ArtVerona/7. Le “contro-icone” della fiera, ovvero tre installazioni da non perdere
Alla milanese ViaSaterna (sezione Raw Zone) c’è invece un’altra installazione che in questi giorni ha destato parecchia curiosità: è la altissima postazione di Oli Bonzanigo (1989, vive tra Milano, Palermo e Marrakech) a cui si accede tramite una scala, per potersi sedere su una vecchia poltrona Olivetti. Il titolo è O·rien·ta·mén·to, e una volta arrivati in cima potrete ascoltare anche l’audio di un respiro. È quello dell’artista, ma potrebbe essere anche il vostro. Dopo la scalata, dopo l’angoscia della vertigine, dopo esservi orientati dove non sapete…installata anche nel cortile di un liceo palermitano in occasione di Manifesta, Orientamento qui funzionava – con la luce del giorno – anche come una meridiana.

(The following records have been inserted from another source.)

-- ==== Sys2Proof/Laws/Memory.lean ====
section
/-! SUPPORT. The laws of a memory of elements: read after write, the canonical form, equality of canonical memories. -/

namespace Sys2Proof.Machine

variable {α : Type}

@[simp] theorem Memory.read_nil (i : Nat) : Memory.read ([] : Memory α) i = none := rfl

@[simp] theorem Memory.read_cons (k : Nat) (v : α) (m : Memory α) (i : Nat) :
    Memory.read ((k, v) :: m) i = if i = k then some v else Memory.read m i := rfl

/-- A read after a write to the same element gives the value written. -/
@[simp] theorem Memory.read_write_same (m : Memory α) (i : Nat) (v : α) : Memory.read (Memory.write m i v) i = some v := by
  induction m with
  | nil => simp [Memory.write]
  | cons p m ih =>
    obtain ⟨k, u⟩ := p
    simp only [Memory.write]
    split
    · simp
    · split
      · simp
      · next h => simp [h, ih]

/-- A write leaves every other element alone. -/
theorem Memory.read_write_other (m : Memory α) {i j : Nat} (v : α) (h : j ≠ i) :
    Memory.read (Memory.write m i v) j = Memory.read m j := by
  induction m with
  | nil => simp [Memory.write, h]
  | cons p m ih =>
    obtain ⟨k, u⟩ := p
    simp only [Memory.write]
    split
    · simp [h]
    · split
      · next e => subst e; simp [h]
      · simp [ih]

/-- What any element reads after a write. -/
theorem Memory.read_write (m : Memory α) (i j : Nat) (v : α) :
    Memory.read (Memory.write m i v) j = if j = i then some v else Memory.read m j := by
  split
  · next h => subst h; simp
  · next h => exact Memory.read_write_other m v h

/-- The keys of a memory after a write are its keys and the one written. -/
theorem Memory.mem_keys_write (m : Memory α) (i : Nat) (v : α) (k : Nat) :
    k ∈ (Memory.write m i v).map Prod.fst ↔ k = i ∨ k ∈ m.map Prod.fst := by
  induction m with
  | nil => simp [Memory.write]
  | cons p m ih =>
    obtain ⟨l, u⟩ := p
    simp only [Memory.write]
    split
    · simp
    · split
      · next e => subst e; simp
      · simp only [List.map_cons, List.mem_cons, ih]; tauto

/-- A write below the capacity keeps the canonical form. -/
theorem Memory.wf_write {cap : Nat} {m : Memory α} (h : m.wf cap) {i : Nat} (hi : i < cap) (v : α) :
    (m.write i v).wf cap := by
  obtain ⟨hs, hc⟩ := h
  refine ⟨?_, fun k hk => ?_⟩
  · clear hc
    induction m with
    | nil => simp [Memory.write]
    | cons p m ih =>
      obtain ⟨l, u⟩ := p
      simp only [List.map_cons, List.pairwise_cons] at hs
      simp only [Memory.write]
      split
      · next hlt =>
        simp only [List.map_cons, List.pairwise_cons, List.mem_cons, forall_eq_or_imp]
        exact ⟨⟨hlt, fun k hk => lt_trans hlt (hs.1 k hk)⟩, hs.1, hs.2⟩
      · split
        · next e => subst e; simpa using hs
        · simp only [List.map_cons, List.pairwise_cons]
          refine ⟨fun k hk => ?_, ih hs.2⟩
          rcases (Memory.mem_keys_write m i v k).1 hk with rfl | hk
          · omega
          · exact hs.1 k hk
  · rcases (Memory.mem_keys_write m i v k).1 hk with rfl | hk
    · exact hi
    · exact hc k hk

theorem Memory.wf_nil (cap : Nat) : Memory.wf cap ([] : Memory α) := by simp [Memory.wf]

/-- A listed element is a key. -/
theorem Memory.mem_keys_of_read {m : Memory α} {i : Nat} {v : α} (h : m.read i = some v) : i ∈ m.map Prod.fst := by
  induction m with
  | nil => simp at h
  | cons p m ih =>
    obtain ⟨k, u⟩ := p
    simp only [Memory.read_cons] at h
    split at h
    · next e => simp [e]
    · simp [ih h]

/-- An element of a canonical memory lies below the capacity. -/
theorem Memory.lt_of_read {cap : Nat} {m : Memory α} (h : m.wf cap) {i : Nat} {v : α} (hr : m.read i = some v) : i < cap :=
  h.2 i (Memory.mem_keys_of_read hr)

/-- An index below every key reads as never written. -/
theorem Memory.read_none_of_lt {m : Memory α} {i : Nat} (h : ∀ k ∈ m.map Prod.fst, i < k) : m.read i = none := by
  cases hr : m.read i with
  | none => rfl
  | some v => exact absurd (h i (Memory.mem_keys_of_read hr)) (lt_irrefl i)

/-- Two canonical memories with equal elements are the same list. -/
theorem Memory.ext_of_wf {cap cap' : Nat} {m n : Memory α} (hm : m.wf cap) (hn : n.wf cap')
    (h : ∀ i, m.read i = n.read i) : m = n := by
  replace hm := hm.1
  replace hn := hn.1
  induction m generalizing n with
  | nil =>
    cases n with
    | nil => rfl
    | cons p n => have := h p.1; obtain ⟨k, u⟩ := p; simp at this
  | cons p m ih =>
    obtain ⟨k, u⟩ := p
    cases n with
    | nil => have := h k; simp at this
    | cons q n =>
      obtain ⟨l, w⟩ := q
      simp only [List.map_cons, List.pairwise_cons] at hm hn
      have hkl : k = l := by
        rcases lt_trichotomy k l with hlt | heq | hlt
        · have h1 := h k
          rw [Memory.read_cons, if_pos rfl, Memory.read_cons, if_neg (by omega),
            Memory.read_none_of_lt fun j hj => lt_trans hlt (hn.1 j hj)] at h1
          simp at h1
        · exact heq
        · have h1 := h l
          rw [Memory.read_cons, if_neg (by omega), Memory.read_cons, if_pos rfl,
            Memory.read_none_of_lt fun j hj => lt_trans hlt (hm.1 j hj)] at h1
          simp at h1
      subst hkl
      have huw : u = w := by have := h k; simpa using this
      subst huw
      refine congrArg _ (ih (fun i => ?_) hm.2 hn.2)
      by_cases hi : i = k
      · subst hi
        rw [Memory.read_none_of_lt hm.1, Memory.read_none_of_lt hn.1]
      · have := h i; simpa [hi] using this

/-- Writing the value an element already holds changes nothing. -/
theorem Memory.write_read_self {cap : Nat} {m : Memory α} (hm : m.wf cap) {i : Nat} {v : α} (h : m.read i = some v) :
    m.write i v = m := by
  refine Memory.ext_of_wf (Memory.wf_write hm (Memory.lt_of_read hm h) v) hm fun j => ?_
  rw [Memory.read_write]
  split
  · next e => rw [e, h]
  · rfl

end Sys2Proof.Machine
end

La terza installazione, commovente nella sua nitidezza e rigore formale, è presentata dalla galleria Beatrice Burati Anderson: l’artista è Giovanni Rizzoli, l’opera si intitola Venezia. È stata realizzata con marmo rosso di Verona, una stoffa damascata alta 3 metri, e acqua. Immaginatevi una piccola gondola a terra, che non galleggia ma raccoglie nel suo incavo un po’ di laguna. Quella stessa laguna che corrode pareti e marmi e stucchi e ricchezze, non lasciando spazio all’eternità. Da contemplare.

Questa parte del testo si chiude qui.